Gathering some courage, I text my father.

“Dad, is everything okay?”

To no one’s surprise, I don’t receive an answer. Maybe he did dial my number accidentally. I try to calm myself down, by starting the music again and going back to my writing, but something just doesn’t sit well with me. I pick my phone back up, and text my sister, asking if everything was alright.

“Ma, just passed away.”

The breath gets knocked out of me. My mother is dead. But then, she calls.

“What happened to mama?” I demand to know.

“It’s not mama, its Ammi ji,” she sounds like she’s been crying, “she just passed away. Our grandma is dead.”

In the next few moments, quite a few things happen. I sharply inhale and exhale, but this time in relief. My mother isn’t dead, my mother is okay. Before the relief even sets in, the realization hits me.

It’s my dad who lost his mom.

At first, I’m not sure what to feel. We didn’t always get along well, but when we did…those were the days. As the first stream of tears hit me, I thought back to my childhood. She always had a preference for my sister, but that didn’t mean she neglected me, she was simply more used to my elder sibling. I wouldn’t begrudge her that. Some memories stood out more than others.

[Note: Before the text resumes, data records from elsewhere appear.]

-- ==== Sys2Proof/Machine/ExactCmd.lean ====
section
/-! DEFINITION. The commands of exact-match tables (R213 to R222) and what completes them: tables, entries, waiting inserts,
flushes, rehashes and the mower. -/

namespace Sys2Proof.Machine

/-! ## Tables (R184, R213) -/

/-- The regions and namespaces in use, the new build of a rehash among them. -/
def State.exactDescs (s : State) : List ExactDesc :=
  s.exm.tables.flatMap (fun x => (s.liveVers x.2.vers).filterMap (·.val) ++ x.2.gone.toList) ++
    (match s.exm.rehash with | some r => [r.old, r.new] | none => [])

/-- The lowest free region of 2^`l` buckets, aligned to its size (Table 6.2).
DESIGN CHOICE: log entry 59. -/
def State.freeRegion (s : State) (l : Nat) : Option Nat :=
  let used := s.exactDescs
  (firstFrom (2 ^ (18 - l)) 0 (fun i => used.all (fun d =>
    decide (d.base + 2 ^ d.log2 ≤ i * 2 ^ l ∨ (i + 1) * 2 ^ l ≤ d.base)))).map (· * 2 ^ l)

/-- The lowest free overflow namespace. -/
def State.freeNs (s : State) : Option Nat := firstFrom 128 0 (fun n => s.exactDescs.all (fun d => d.ns != n))

/-- A flush of the table runs. -/
def State.flushing (s : State) (t : Nat) : Bool :=
  s.exm.flushes.any (fun f => f.tables.contains t || f.walked.contains t)

/-- A rehash of the table runs. -/
def State.rehashing (s : State) (t : Nat) : Bool := s.exm.rehash.any (fun r => r.table == t)

/-- EXACT_TABLE_CREATE with OP 0, at the side that executes it. -/
def State.exactCreate (s : State) (q : Request) : State × CmdEnd :=
  let t := q.f 0 0 8
  let l := q.f 0 16 5
  if q.words.length ≠ 3 then (s, fin St.badLength)
  else if t = 0 ∨ t = 255 then (s, fin 0x0120)
  else if l < 10 ∨ 18 < l ∨ 4031 < q.f 2 0 12 ∨ q.stray 0 0x3F1F0FFF ∨ q.stray 2 0x10FFF then (s, fin 0x0140)
  else if s.tableTaken t then (s, fin 0x0320)
  else if 64 ≤ s.exm.tables.length then (s, fin 0x0242)
  else match s.freeRegion l, s.freeNs with
    | some b, some n =>
      let d : ExactDesc := {
        width := q.f 0 8 1, log2 := l, base := b, seed := q.w 1, ns := n, learnEn := q.b 0 11, learnProfile := q.f 0 24 6
        evictEn := q.b 0 10, ageLimit := q.f 2 0 12, notifyAged := q.b 2 16 }
      (s.setEx t { vers := [⟨s.glue.c, some d⟩], gen := 0, descSeq := 0, busy := .idle, gone := none, nextAge := none },
        .final St.ok [w32 b, w32 n])
    | _, _ => (s, fin 0x0241)

/-- EXACT_TABLE_CREATE with OP 1. -/
def State.exactDestroy (s : State) (q : Request) : State × CmdEnd :=
  let t := q.f 0 0 8
  if q.words.length ≠ 1 then (s, fin St.badLength)
  else if t = 0 ∨ t = 255 then (s, fin 0x0120)
  else if q.stray 0 0x2FF then (s, fin 0x0140)
  else if s.ternTable t = ternTable0 ∧ s.exTable t = exactTable0 then (s, fin 0x0110)
  else if s.ternTable t ≠ ternTable0 then (s, fin 0x0143)
  else if (s.exTable t).going ∨ s.flushing t ∨ s.rehashing t then (s, fin 0x0322)
  else if s.tableInUse t then (s, fin 0x0321)
  else
    let held := (s.exNow t).any (fun d => (s.exactEntries d).any (fun p => (s.slot p).tag != 0))
    if held ∨ s.exm.inserts.any (fun i => i.table == t) then (s, fin St.entryClaimed)
    else (s.setEx t { s.exTable t with busy := .destroying }, .pend (.exactDestroy t) [])

/-- EXACT_TABLE_CREATE. -/
def execExactTableCreate (q : Request) (s : State) : Host.Outcome State Fault Refusal :=
  finish s (runCmd Op.exactTableCreate q (fun s q => s.mirrored Op.exactTableCreate q (fun s =>
    if q.b 0 9 then s.exactDestroy q else s.exactCreate q)) s)

/-- EXACT_TABLE_DESTROY_DRAINED (R213). -/
def execExactTableDestroyDrained (table : Nat) (s : State) : Host.Outcome State Fault Refusal :=
  finish s (whileFw s fun s =>
    match (s.exTable table).busy with
    | .draining e =>
      if ¬ s.drainedTo e then s
      else
        let s := (s.exTable table).gone.elim s s.clearCopy
        let s := s.setEx table exactTable0
        let s := { s with exm := { s.exm with
          gleanQ := s.exm.gleanQ.filter (fun f => f.table != table)
          filter := s.exm.filter.filter (fun r => r.table != table) } }
        s.wake (.exactDestroy table) St.ok []
    | _ => s)

/-! ## EXACT_INSERT, EXACT_DELETE and EXACT_READ -/

/-- The key of a command, from word `i` on. -/
def keyFrom (d : ExactDesc) (q : Request) (i : Nat) : Nat := ofWords ((q.words.drop i).take (kwOf d.width))

/-- The follow side of a twin takes inserts and deletes of learned entries alone, with GLUE 0 (R203). -/
def State.insertFollow (s : State) (d : ExactDesc) (q : Request) : Bool :=
  s.refuses q && q.stream != .own && !(q.f 0 8 8 == 0 && q.b 0 16 &&
    (s.liveAt d (keyFrom d q 2)).all (fun p => (s.slot p).learned))

/-- The checks of EXACT_INSERT before the glue-up's (R214, its order 1 to 6); 0 when they pass. -/
def State.insertPre (s : State) (q : Request) : Nat :=
  let t := q.f 0 0 8
  if s.exactCheck t = 0x0110 then 0x0110
  else if s.exactCheck t ≠ 0 then 0x0143
  else if (s.exTable t).going then 0x0322
  else match s.exNow t with
    | none => 0x0322
    | some d =>
      if q.words.length ≠ 2 + kwOf d.width then St.badLength
      else if q.stray 0 0x3FFFF ∨ q.stray 1 0xFFFFF ∨ 2 ^ (80 * d.w) ≤ keyFrom d q 2 then 0x0141
      else if s.insertFollow d q then St.followSide
      else 0

/-- One attempt of EXACT_INSERT. -/
def insertAct (q : Request) (s : State) (g : Nat) : GlueRes :=
  let t := q.f 0 0 8
  if s.insertPre q ≠ 0 then .refuse (s.insertPre q)
  else match s.exNow t with
    | none => .refuse 0x0110
    | some d => s.exactPut t d (keyFrom d q 2) (q.f 1 0 20) (q.b 0 16) (q.b 0 17) g Op.exactInsert q

/-- EXACT_INSERT (R214). Learned entries are never mirrored (R203). -/
def State.exactInsert (s : State) (q : Request) : State × CmdEnd :=
  if s.insertPre q ≠ 0 then (s, fin (s.insertPre q)) else s.glueBody Op.exactInsert q (!q.b 0 16) (insertAct q)

/-- EXACT_INSERT. -/
def execExactInsert (q : Request) (s : State) : Host.Outcome State Fault Refusal :=
  finish s (runCmd Op.exactInsert q State.exactInsert s)

/-- A waiting insert takes the slots that it claimed, now free (R191, R192).
DESIGN CHOICE: log entry 62. -/
def State.placeInsert (s : State) (i : InsertWait) (d : ExactDesc) : State :=
  let s := s.endInsert i
  match i.slots with
  | [] => s
  | p :: _ =>
    let s := s.claimKey i.table d i.key i.id
    let s := s.putVeneer i.table d p i.key i.action i.learned i.id
    let w := insertReply i.ops (i.evictId != 0) (i.evictId == 0) p
    if i.op ≠ Op.exactInsert then (s.mailboxOps i.ops).queueRetry i.id i.op i.q s.clk.age
    else match (s.glueUp i.id).opener with
      | .implicit => (s.toClampingIf (!i.learned) [i.id]).wait (.implicit i.id) i.op i.q St.ok w
      | .maintenance => s.clampLocal i.id
      | _ => s.reply i.op i.q St.ok w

It had been years since we’d gone out shopping together. The last I could remember of it was when I was eight years old, before our summer trips to her house stopped. She could stand up straight back then, an impressive sight for a woman of her height. Over six feet tall, the woman not only loomed above most people, she could easily intimidate most of them too. One of her complaints towards old age had been her inability to walk long distance, without hunching over and needing breaks.

“Shopping isn’t the same anymore,” she would often sigh, “I can’t walk around like I used to. It’s no fun now that I can’t take my time looking at things.”

Another memory stood out from among others.

The sight of her throwing out old cosmetics and placing new ones on her shelves, and in her cabinets; she didn’t much like throwing away cosmetics, a true hoarder. She was an odd one, my grandma. A part of our culture, and she often acted like it too, but had her own little ways of rebelling against the set system. So many women, as they grew old within our family, forgot to take care of themselves. Clothes, jewelry, makeup, accessories, all of this didn’t matter much to them. Grandma was an entirely different case. She would wake up, shower, put on clean clothes, and begin her routine. Moisturizers, eye creams, and an assortment of skin care products could be found around her. I liked that about her.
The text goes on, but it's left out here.